▶ **Goal of the exercise**: The answer is a number and only a number: how many lines of the data include the string "hclock"?

>>>>

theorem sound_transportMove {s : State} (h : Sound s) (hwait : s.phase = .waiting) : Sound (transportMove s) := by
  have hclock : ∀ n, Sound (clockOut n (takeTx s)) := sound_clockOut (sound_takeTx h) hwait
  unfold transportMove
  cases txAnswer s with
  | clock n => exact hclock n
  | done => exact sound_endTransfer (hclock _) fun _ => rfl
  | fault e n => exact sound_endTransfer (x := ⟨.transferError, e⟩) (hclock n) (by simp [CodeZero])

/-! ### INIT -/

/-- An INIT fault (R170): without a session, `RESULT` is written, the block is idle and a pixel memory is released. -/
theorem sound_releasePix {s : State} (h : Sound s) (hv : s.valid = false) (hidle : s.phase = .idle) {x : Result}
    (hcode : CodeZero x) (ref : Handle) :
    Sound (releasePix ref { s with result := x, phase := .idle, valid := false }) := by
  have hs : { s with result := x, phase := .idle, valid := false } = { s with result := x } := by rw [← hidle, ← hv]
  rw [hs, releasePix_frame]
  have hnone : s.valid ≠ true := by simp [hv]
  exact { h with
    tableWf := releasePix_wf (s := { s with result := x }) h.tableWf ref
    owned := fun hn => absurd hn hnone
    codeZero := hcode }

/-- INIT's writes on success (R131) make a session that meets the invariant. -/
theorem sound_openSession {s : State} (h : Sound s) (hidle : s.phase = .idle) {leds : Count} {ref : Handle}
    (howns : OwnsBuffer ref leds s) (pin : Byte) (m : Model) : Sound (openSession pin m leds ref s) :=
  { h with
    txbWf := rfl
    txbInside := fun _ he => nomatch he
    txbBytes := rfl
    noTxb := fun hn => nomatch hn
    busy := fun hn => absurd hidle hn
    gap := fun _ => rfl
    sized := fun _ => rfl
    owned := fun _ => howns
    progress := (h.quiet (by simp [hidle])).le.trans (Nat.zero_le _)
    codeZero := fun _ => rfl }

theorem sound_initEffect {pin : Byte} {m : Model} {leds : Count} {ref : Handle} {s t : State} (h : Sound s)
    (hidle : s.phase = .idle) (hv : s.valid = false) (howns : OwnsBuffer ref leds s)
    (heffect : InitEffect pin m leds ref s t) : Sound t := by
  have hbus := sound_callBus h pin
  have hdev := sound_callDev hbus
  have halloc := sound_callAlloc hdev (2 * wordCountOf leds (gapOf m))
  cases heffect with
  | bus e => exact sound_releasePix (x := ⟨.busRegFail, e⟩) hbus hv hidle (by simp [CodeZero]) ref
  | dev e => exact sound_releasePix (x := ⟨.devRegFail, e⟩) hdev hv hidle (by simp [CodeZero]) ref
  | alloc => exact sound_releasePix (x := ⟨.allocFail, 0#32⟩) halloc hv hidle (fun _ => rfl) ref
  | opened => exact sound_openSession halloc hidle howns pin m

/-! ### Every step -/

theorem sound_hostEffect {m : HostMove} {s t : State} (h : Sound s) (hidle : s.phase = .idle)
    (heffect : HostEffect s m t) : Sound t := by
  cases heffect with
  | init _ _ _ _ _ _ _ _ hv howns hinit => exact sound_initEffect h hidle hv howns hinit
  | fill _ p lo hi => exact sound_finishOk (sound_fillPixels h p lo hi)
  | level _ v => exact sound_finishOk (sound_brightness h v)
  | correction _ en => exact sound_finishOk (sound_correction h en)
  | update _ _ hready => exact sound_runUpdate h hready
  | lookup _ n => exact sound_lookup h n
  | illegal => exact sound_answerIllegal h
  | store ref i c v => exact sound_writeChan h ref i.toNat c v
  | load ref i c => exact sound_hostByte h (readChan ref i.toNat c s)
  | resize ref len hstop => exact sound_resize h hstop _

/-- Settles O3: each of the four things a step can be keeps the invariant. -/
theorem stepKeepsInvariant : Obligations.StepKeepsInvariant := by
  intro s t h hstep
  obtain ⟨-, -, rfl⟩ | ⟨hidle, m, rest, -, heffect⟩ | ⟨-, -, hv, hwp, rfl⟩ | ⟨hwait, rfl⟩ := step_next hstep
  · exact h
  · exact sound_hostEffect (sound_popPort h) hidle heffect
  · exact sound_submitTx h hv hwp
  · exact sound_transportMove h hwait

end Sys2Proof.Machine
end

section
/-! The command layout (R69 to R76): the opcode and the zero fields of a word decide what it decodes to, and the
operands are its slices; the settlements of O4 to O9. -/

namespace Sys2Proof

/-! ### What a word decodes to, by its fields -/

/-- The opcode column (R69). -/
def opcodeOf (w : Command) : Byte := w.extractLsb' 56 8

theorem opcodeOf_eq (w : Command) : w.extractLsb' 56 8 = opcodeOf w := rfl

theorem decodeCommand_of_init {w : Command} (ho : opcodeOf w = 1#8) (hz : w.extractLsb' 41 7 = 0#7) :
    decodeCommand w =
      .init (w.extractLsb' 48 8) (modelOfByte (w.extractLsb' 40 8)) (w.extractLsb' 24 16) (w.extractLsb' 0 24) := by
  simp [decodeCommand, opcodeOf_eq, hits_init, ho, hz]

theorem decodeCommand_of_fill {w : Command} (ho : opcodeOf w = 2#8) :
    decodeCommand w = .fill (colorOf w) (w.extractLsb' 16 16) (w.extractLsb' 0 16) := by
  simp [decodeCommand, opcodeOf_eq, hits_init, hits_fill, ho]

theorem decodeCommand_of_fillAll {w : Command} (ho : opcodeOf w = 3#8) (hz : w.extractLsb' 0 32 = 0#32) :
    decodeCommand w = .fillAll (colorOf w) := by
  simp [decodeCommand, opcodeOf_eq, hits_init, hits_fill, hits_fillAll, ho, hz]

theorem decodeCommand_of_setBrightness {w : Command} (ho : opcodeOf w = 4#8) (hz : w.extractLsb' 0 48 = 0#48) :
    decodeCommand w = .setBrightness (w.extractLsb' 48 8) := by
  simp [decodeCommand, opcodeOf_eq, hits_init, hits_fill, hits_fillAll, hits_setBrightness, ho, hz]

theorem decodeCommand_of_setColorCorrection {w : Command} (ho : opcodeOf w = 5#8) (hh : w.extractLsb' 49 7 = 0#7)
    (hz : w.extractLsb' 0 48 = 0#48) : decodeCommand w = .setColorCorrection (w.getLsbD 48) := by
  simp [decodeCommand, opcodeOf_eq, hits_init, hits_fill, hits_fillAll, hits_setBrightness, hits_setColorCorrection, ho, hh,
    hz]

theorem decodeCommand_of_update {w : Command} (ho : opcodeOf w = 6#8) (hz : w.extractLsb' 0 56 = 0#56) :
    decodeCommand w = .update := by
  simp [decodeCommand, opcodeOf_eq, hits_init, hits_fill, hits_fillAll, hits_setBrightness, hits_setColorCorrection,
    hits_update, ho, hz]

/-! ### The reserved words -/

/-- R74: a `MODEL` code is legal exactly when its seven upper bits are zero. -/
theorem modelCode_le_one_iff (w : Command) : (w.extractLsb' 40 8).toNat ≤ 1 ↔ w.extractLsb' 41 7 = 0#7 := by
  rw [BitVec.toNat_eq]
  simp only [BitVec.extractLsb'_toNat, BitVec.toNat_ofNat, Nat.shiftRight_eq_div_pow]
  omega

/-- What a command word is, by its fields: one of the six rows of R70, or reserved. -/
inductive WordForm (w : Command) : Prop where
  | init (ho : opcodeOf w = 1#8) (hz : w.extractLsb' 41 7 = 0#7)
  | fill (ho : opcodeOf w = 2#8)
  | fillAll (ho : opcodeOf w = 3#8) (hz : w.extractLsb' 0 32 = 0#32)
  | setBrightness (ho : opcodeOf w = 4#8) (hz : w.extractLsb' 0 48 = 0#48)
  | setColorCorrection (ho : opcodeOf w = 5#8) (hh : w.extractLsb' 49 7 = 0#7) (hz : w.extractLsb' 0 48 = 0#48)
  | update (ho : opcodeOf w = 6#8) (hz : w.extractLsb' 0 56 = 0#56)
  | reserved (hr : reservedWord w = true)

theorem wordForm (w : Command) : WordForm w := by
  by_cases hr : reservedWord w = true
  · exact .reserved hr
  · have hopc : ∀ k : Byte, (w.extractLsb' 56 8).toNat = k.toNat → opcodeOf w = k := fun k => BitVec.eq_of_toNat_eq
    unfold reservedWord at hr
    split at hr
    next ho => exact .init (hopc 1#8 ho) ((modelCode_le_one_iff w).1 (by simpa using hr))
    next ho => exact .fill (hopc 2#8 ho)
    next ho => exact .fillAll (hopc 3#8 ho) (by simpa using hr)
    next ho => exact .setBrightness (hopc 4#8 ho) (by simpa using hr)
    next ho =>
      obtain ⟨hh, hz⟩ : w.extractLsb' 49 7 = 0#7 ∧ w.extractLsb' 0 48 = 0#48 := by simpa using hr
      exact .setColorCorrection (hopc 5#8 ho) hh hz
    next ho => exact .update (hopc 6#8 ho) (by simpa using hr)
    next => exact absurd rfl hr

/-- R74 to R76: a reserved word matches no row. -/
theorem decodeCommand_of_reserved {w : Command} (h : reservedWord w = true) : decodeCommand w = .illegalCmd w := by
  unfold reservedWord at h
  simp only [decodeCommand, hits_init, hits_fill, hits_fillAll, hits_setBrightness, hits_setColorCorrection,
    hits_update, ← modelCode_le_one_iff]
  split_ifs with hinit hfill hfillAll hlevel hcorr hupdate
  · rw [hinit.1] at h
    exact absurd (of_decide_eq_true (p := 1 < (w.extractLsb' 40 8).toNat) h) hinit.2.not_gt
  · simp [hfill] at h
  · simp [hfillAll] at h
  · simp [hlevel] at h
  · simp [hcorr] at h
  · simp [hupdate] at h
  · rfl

<<<<

▶ **Answer below**: 4